- What is required: From the first line to the last, write out the records below exactly as they appear.

- Data extracts:
-- ==== Sys2Proof/Machine/Operands.lean ====
section
/-! DEFINITION. The operands of frames and commands: header fields, length forms, the close payload and the
fragments of a message. -/

namespace Sys2Proof.Machine

/-- The header registers after AWAITING_HEADER has written its fields (41_decoder.md R151): `effLen` and
`key` keep their values. -/
def Header.load (b : BaseHeader) (h : Header) : Header :=
  { h with
    fin := b.fin
    rsv := b.rsv
    opcode := b.opcode
    masked := b.masked
    rawLen7 := b.rawLen7
    extLen := none }

/-- The length form the LEN7 field selects (30_encoding.md R92). -/
def lenForm (len7 : BitVec 7) : LenForm :=
  if len7.toNat ≤ 125 then .len7 else if len7.toNat = 126 then .len16 else .len64

/-- The key of four wire bytes (30_encoding.md R95). -/
def keyOf (bs : Bytes) : Key := ⟨bs.getD 0 0, bs.getD 1 0, bs.getD 2 0, bs.getD 3 0⟩

/-- `parseClose(p)` (42_dispatch.md R187, 30_encoding.md R108): the optional 2-byte code and the reason;
`none` when the payload is malformed. -/
def parseClose : Bytes → Option (Option U16 × Bytes)
  | [] => some (none, [])
  | [_] => none
  | b0 :: b1 :: reason =>
    if utf8Wellformed reason then some (some (BitVec.ofNat 16 (be [b0, b1])), reason) else none

/-- The 2-byte payload of a close code (43_encoder.md R211 to R213). -/
def codeBytes (code : U16) : Bytes := toBe 2 code.toNat

/-- The payload of a close echo: the code alone, or nothing (43_encoder.md R212). -/
def echoPayload : Option U16 → Bytes
  | some code => codeBytes code
  | none => []

/-- The transmitted frame that opens or holds a message of this kind (43_encoder.md R202, R203). -/
def messageFrame (kind : MsgKind) (fin : Bool) (p : Bytes) : Instr :=
  match kind with
  | .text => .txText fin p
  | .binary => .txBinary fin p

/-- The kind of message a SEND_MESSAGE opcode names: 1 text, 2 binary, no other (43_encoder.md R206,
R214). -/
def sendKind (op : BitVec 4) : Option MsgKind :=
  if op = 1 then some .text else if op = 2 then some .binary else none

/-- `piece(k)`: payload bytes `k*F` to `min((k+1)*F, L) - 1` (43_encoder.md R207). -/
def fragmentPiece (payload : Bytes) (f k : Nat) : Bytes := (payload.drop (k * f)).take f

/-- The frames of a message sent in fragments of `f` bytes, in order (43_encoder.md R207): one frame when it
fits, else the first with the message's opcode and FIN = 0, then continuations, the last with FIN = 1. -/
def fragments (kind : MsgKind) (payload : Bytes) (f : Nat) : List Instr :=
  if payload.length ≤ f then [messageFrame kind true payload]
  else
    let n := (payload.length + f - 1) / f
    messageFrame kind false (fragmentPiece payload f 0) ::
      (List.range (n - 2)).map (fun k => .txCont false (fragmentPiece payload f (k + 1))) ++
      [.txCont true (fragmentPiece payload f (n - 1))]

end Sys2Proof.Machine
end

- Solved problem:
-- ==== Sys2Proof/Machine/Operands.lean ====
section
/-! DEFINITION. The operands of frames and commands: header fields, length forms, the close payload and the
fragments of a message. -/

namespace Sys2Proof.Machine

/-- The header registers after AWAITING_HEADER has written its fields (41_decoder.md R151): `effLen` and
`key` keep their values. -/
def Header.load (b : BaseHeader) (h : Header) : Header :=
  { h with
    fin := b.fin
    rsv := b.rsv
    opcode := b.opcode
    masked := b.masked
    rawLen7 := b.rawLen7
    extLen := none }

/-- The length form the LEN7 field selects (30_encoding.md R92). -/
def lenForm (len7 : BitVec 7) : LenForm :=
  if len7.toNat ≤ 125 then .len7 else if len7.toNat = 126 then .len16 else .len64

/-- The key of four wire bytes (30_encoding.md R95). -/
def keyOf (bs : Bytes) : Key := ⟨bs.getD 0 0, bs.getD 1 0, bs.getD 2 0, bs.getD 3 0⟩

/-- `parseClose(p)` (42_dispatch.md R187, 30_encoding.md R108): the optional 2-byte code and the reason;
`none` when the payload is malformed. -/
def parseClose : Bytes → Option (Option U16 × Bytes)
  | [] => some (none, [])
  | [_] => none
  | b0 :: b1 :: reason =>
    if utf8Wellformed reason then some (some (BitVec.ofNat 16 (be [b0, b1])), reason) else none

/-- The 2-byte payload of a close code (43_encoder.md R211 to R213). -/
def codeBytes (code : U16) : Bytes := toBe 2 code.toNat

/-- The payload of a close echo: the code alone, or nothing (43_encoder.md R212). -/
def echoPayload : Option U16 → Bytes
  | some code => codeBytes code
  | none => []

/-- The transmitted frame that opens or holds a message of this kind (43_encoder.md R202, R203). -/
def messageFrame (kind : MsgKind) (fin : Bool) (p : Bytes) : Instr :=
  match kind with
  | .text => .txText fin p
  | .binary => .txBinary fin p

/-- The kind of message a SEND_MESSAGE opcode names: 1 text, 2 binary, no other (43_encoder.md R206,
R214). -/
def sendKind (op : BitVec 4) : Option MsgKind :=
  if op = 1 then some .text else if op = 2 then some .binary else none

/-- `piece(k)`: payload bytes `k*F` to `min((k+1)*F, L) - 1` (43_encoder.md R207). -/
def fragmentPiece (payload : Bytes) (f k : Nat) : Bytes := (payload.drop (k * f)).take f

/-- The frames of a message sent in fragments of `f` bytes, in order (43_encoder.md R207): one frame when it
fits, else the first with the message's opcode and FIN = 0, then continuations, the last with FIN = 1. -/
def fragments (kind : MsgKind) (payload : Bytes) (f : Nat) : List Instr :=
  if payload.length ≤ f then [messageFrame kind true payload]
  else
    let n := (payload.length + f - 1) / f
    messageFrame kind false (fragmentPiece payload f 0) ::
      (List.range (n - 2)).map (fun k => .txCont false (fragmentPiece payload f (k + 1))) ++
      [.txCont true (fragmentPiece payload f (n - 1))]

end Sys2Proof.Machine
end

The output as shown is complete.